Ablation studies confirm that both components—conditioned mixture base and conditioned velocity—are necessary: removing the mixture (i.e., fixing the base) degrades OOD performance dramatically, while conditioning only the velocity yields modest gains. Varying the number of mixture components shows a trade‑off: larger K improves OOD accuracy up to a point, after which over‑parameterization harms validation loss.

The paper also discusses limitations: learning a full mixture per condition increases memory and compute, especially for large K; the method assumes a smooth similarity structure in the condition space, which may not hold for highly discrete or hierarchical descriptors; and extremely multimodal target distributions may still require more expressive bases. Future directions include graph‑based condition encoders, hierarchical mixture models, and joint learning of both base and target multimodality.

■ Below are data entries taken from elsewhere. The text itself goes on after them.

-- ==== Sys2Proof/Machine/Bot.lean ====
section
/-! DEFINITION. The BOT transition function, a definition per (state, event) cell, and the four bulk events (43_bot_engine.md). -/

namespace Sys2Proof.Machine

-- ## The rules the cells share

/-- CSWPending × BulkInComplete: the command cycle is closed (43_bot_engine.md R108). -/
def closeCommand (s : State) : CellResult := .next ({ s with botState := .expectingCbw }, .noData)

/-- Nothing to send and nothing to change (43_bot_engine.md R112, R113). -/
def answerNoData (s : State) : CellResult := .next (s, .noData)

-- ## The cells (43_bot_engine.md R105)

/-- ExpectingCbw × BulkOut (44_scsi_commands.md R120). -/
def cellExpectingCbwBulkOut (s : State) : CellResult := takeCbw Config.cbwCheck s

/-- ExpectingCbw × BulkInComplete (43_bot_engine.md R111). -/
def cellExpectingCbwBulkInComplete (s : State) : CellResult := raiseSequenceViolation s

/-- ExpectingCbw × StallCleared (43_bot_engine.md R112). -/
def cellExpectingCbwStallCleared (s : State) : CellResult := answerNoData s

/-- DataInPending × BulkOut (43_bot_engine.md R111). -/
def cellDataInPendingBulkOut (s : State) : CellResult := raiseSequenceViolation s

/-- DataInPending × BulkInComplete (43_bot_engine.md R107). -/
def cellDataInPendingBulkInComplete (s : State) : CellResult := stageCsw s

/-- DataInPending × StallCleared (43_bot_engine.md R112). -/
def cellDataInPendingStallCleared (s : State) : CellResult := answerNoData s

/-- ExpectingDataOut × BulkOut (43_bot_engine.md R109). -/
def cellExpectingDataOutBulkOut (s : State) : CellResult := stageCsw s

/-- ExpectingDataOut × BulkInComplete (43_bot_engine.md R111). -/
def cellExpectingDataOutBulkInComplete (s : State) : CellResult := raiseSequenceViolation s

/-- ExpectingDataOut × StallCleared (43_bot_engine.md R112). -/
def cellExpectingDataOutStallCleared (s : State) : CellResult := answerNoData s

/-- CswPending × BulkOut (43_bot_engine.md R111). -/
def cellCswPendingBulkOut (s : State) : CellResult := raiseSequenceViolation s

/-- CswPending × BulkInComplete (43_bot_engine.md R108). -/
def cellCswPendingBulkInComplete (s : State) : CellResult := closeCommand s

/-- CswPending × StallCleared (43_bot_engine.md R112). -/
def cellCswPendingStallCleared (s : State) : CellResult := answerNoData s

/-- StallPending × BulkOut (43_bot_engine.md R111). -/
def cellStallPendingBulkOut (s : State) : CellResult := raiseSequenceViolation s

/-- StallPending × BulkInComplete (43_bot_engine.md R111). -/
def cellStallPendingBulkInComplete (s : State) : CellResult := raiseSequenceViolation s

/-- StallPending × StallCleared (43_bot_engine.md R110). -/
def cellStallPendingStallCleared (s : State) : CellResult := stageCsw s

/-- Error × BulkOut (43_bot_engine.md R113). -/
def cellErrorBulkOut (s : State) : CellResult := answerNoData s

/-- Error × BulkInComplete (43_bot_engine.md R113). -/
def cellErrorBulkInComplete (s : State) : CellResult := answerNoData s

/-- Error × StallCleared (43_bot_engine.md R113). -/
def cellErrorStallCleared (s : State) : CellResult := answerNoData s

/-- `handle(ev)` (43_bot_engine.md R104, R105): the cell of the BOT state and the event; BadBotState in a reserved state. It
emits no bank operation. -/
def handle (ev : BotEvent) (s : State) : CellResult :=
  match s.botState, ev with
  | .expectingCbw, .bulkOut => cellExpectingCbwBulkOut s
  | .expectingCbw, .bulkInComplete => cellExpectingCbwBulkInComplete s
  | .expectingCbw, .stallCleared => cellExpectingCbwStallCleared s
  | .dataInPending, .bulkOut => cellDataInPendingBulkOut s
  | .dataInPending, .bulkInComplete => cellDataInPendingBulkInComplete s
  | .dataInPending, .stallCleared => cellDataInPendingStallCleared s
  | .expectingDataOut, .bulkOut => cellExpectingDataOutBulkOut s
  | .expectingDataOut, .bulkInComplete => cellExpectingDataOutBulkInComplete s
  | .expectingDataOut, .stallCleared => cellExpectingDataOutStallCleared s
  | .cswPending, .bulkOut => cellCswPendingBulkOut s
  | .cswPending, .bulkInComplete => cellCswPendingBulkInComplete s
  | .cswPending, .stallCleared => cellCswPendingStallCleared s
  | .stallPending, .bulkOut => cellStallPendingBulkOut s
  | .stallPending, .bulkInComplete => cellStallPendingBulkInComplete s
  | .stallPending, .stallCleared => cellStallPendingStallCleared s
  | .error, .bulkOut => cellErrorBulkOut s
  | .error, .bulkInComplete => cellErrorBulkInComplete s
  | .error, .stallCleared => cellErrorStallCleared s
  | .reserved6, _ => .fault .badBotState
  | .reserved7, _ => .fault .badBotState

-- ## The BOT_CELL rows: each cell run on its own, its Outcome recorded (log 1, log 9)

/-- BOT_ExpectingCBW_BulkOut. -/
def execBotExpectingCbwBulkOut (s : State) : Host.Outcome State Fault Refusal :=
  recordOutcome (cellExpectingCbwBulkOut s)

/-- BOT_ExpectingCBW_BulkInComplete. -/
def execBotExpectingCbwBulkInComplete (s : State) : Host.Outcome State Fault Refusal :=
  recordOutcome (cellExpectingCbwBulkInComplete s)

/-- BOT_ExpectingCBW_StallCleared. -/
def execBotExpectingCbwStallCleared (s : State) : Host.Outcome State Fault Refusal :=
  recordOutcome (cellExpectingCbwStallCleared s)

/-- BOT_DataInPending_BulkOut. -/
def execBotDataInPendingBulkOut (s : State) : Host.Outcome State Fault Refusal :=
  recordOutcome (cellDataInPendingBulkOut s)

/-- BOT_DataInPending_BulkInComplete. -/
def execBotDataInPendingBulkInComplete (s : State) : Host.Outcome State Fault Refusal :=
  recordOutcome (cellDataInPendingBulkInComplete s)

/-- BOT_DataInPending_StallCleared. -/
def execBotDataInPendingStallCleared (s : State) : Host.Outcome State Fault Refusal :=
  recordOutcome (cellDataInPendingStallCleared s)

/-- BOT_ExpectingDataOut_BulkOut. -/
def execBotExpectingDataOutBulkOut (s : State) : Host.Outcome State Fault Refusal :=
  recordOutcome (cellExpectingDataOutBulkOut s)

/-- BOT_ExpectingDataOut_BulkInComplete. -/
def execBotExpectingDataOutBulkInComplete (s : State) : Host.Outcome State Fault Refusal :=
  recordOutcome (cellExpectingDataOutBulkInComplete s)

/-- BOT_ExpectingDataOut_StallCleared. -/
def execBotExpectingDataOutStallCleared (s : State) : Host.Outcome State Fault Refusal :=
  recordOutcome (cellExpectingDataOutStallCleared s)

/-- BOT_CSWPending_BulkOut. -/
def execBotCswPendingBulkOut (s : State) : Host.Outcome State Fault Refusal :=
  recordOutcome (cellCswPendingBulkOut s)

/-- BOT_CSWPending_BulkInComplete. -/
def execBotCswPendingBulkInComplete (s : State) : Host.Outcome State Fault Refusal :=
  recordOutcome (cellCswPendingBulkInComplete s)

/-- BOT_CSWPending_StallCleared. -/
def execBotCswPendingStallCleared (s : State) : Host.Outcome State Fault Refusal :=
  recordOutcome (cellCswPendingStallCleared s)

/-- BOT_StallPending_BulkOut. -/
def execBotStallPendingBulkOut (s : State) : Host.Outcome State Fault Refusal :=
  recordOutcome (cellStallPendingBulkOut s)

/-- BOT_StallPending_BulkInComplete. -/
def execBotStallPendingBulkInComplete (s : State) : Host.Outcome State Fault Refusal :=
  recordOutcome (cellStallPendingBulkInComplete s)

/-- BOT_StallPending_StallCleared. -/
def execBotStallPendingStallCleared (s : State) : Host.Outcome State Fault Refusal :=
  recordOutcome (cellStallPendingStallCleared s)

/-- BOT_Error_BulkOut. -/
def execBotErrorBulkOut (s : State) : Host.Outcome State Fault Refusal :=
  recordOutcome (cellErrorBulkOut s)

/-- BOT_Error_BulkInComplete. -/
def execBotErrorBulkInComplete (s : State) : Host.Outcome State Fault Refusal :=
  recordOutcome (cellErrorBulkInComplete s)

/-- BOT_Error_StallCleared. -/
def execBotErrorStallCleared (s : State) : Host.Outcome State Fault Refusal :=
  recordOutcome (cellErrorStallCleared s)

-- ## The bulk events

/-- EP2_TRCPT_OUT (43_bot_engine.md R115): the release follows the outcome, in every BOT state. -/
def execEp2TrcptOut (s : State) : Host.Outcome State Fault Refusal :=
  andThen (handle .bulkOut s) fun r =>
  andThen (applyOutcome r.2 r.1) fun t =>
  emit (.release .ep2) t

/-- EP1_TRCPT_IN (43_bot_engine.md R116). -/
def execEp1TrcptIn (s : State) : Host.Outcome State Fault Refusal :=
  andThen (handle .bulkInComplete s) fun r => applyOutcome r.2 r.1

/-- EP1_STALL_IN: no operation (43_bot_engine.md R117). -/
def execEp1StallIn (s : State) : Host.Outcome State Fault Refusal := .next s

/-- EP2_STALL_OUT: no operation (43_bot_engine.md R118). -/
def execEp2StallOut (s : State) : Host.Outcome State Fault Refusal := .next s

end Sys2Proof.Machine
end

In summary, SP‑FM offers a simple plug‑in modification—predict a condition‑dependent Gaussian mixture as the source distribution—and a principled shortest‑path flow‑matching training scheme that together enable conditional generative models to extrapolate reliably to unseen conditions across diverse scientific domains. The theoretical insights, extensive experiments, and clear implementation pathway make it a compelling addition to the toolbox for OOD‑robust conditional generation.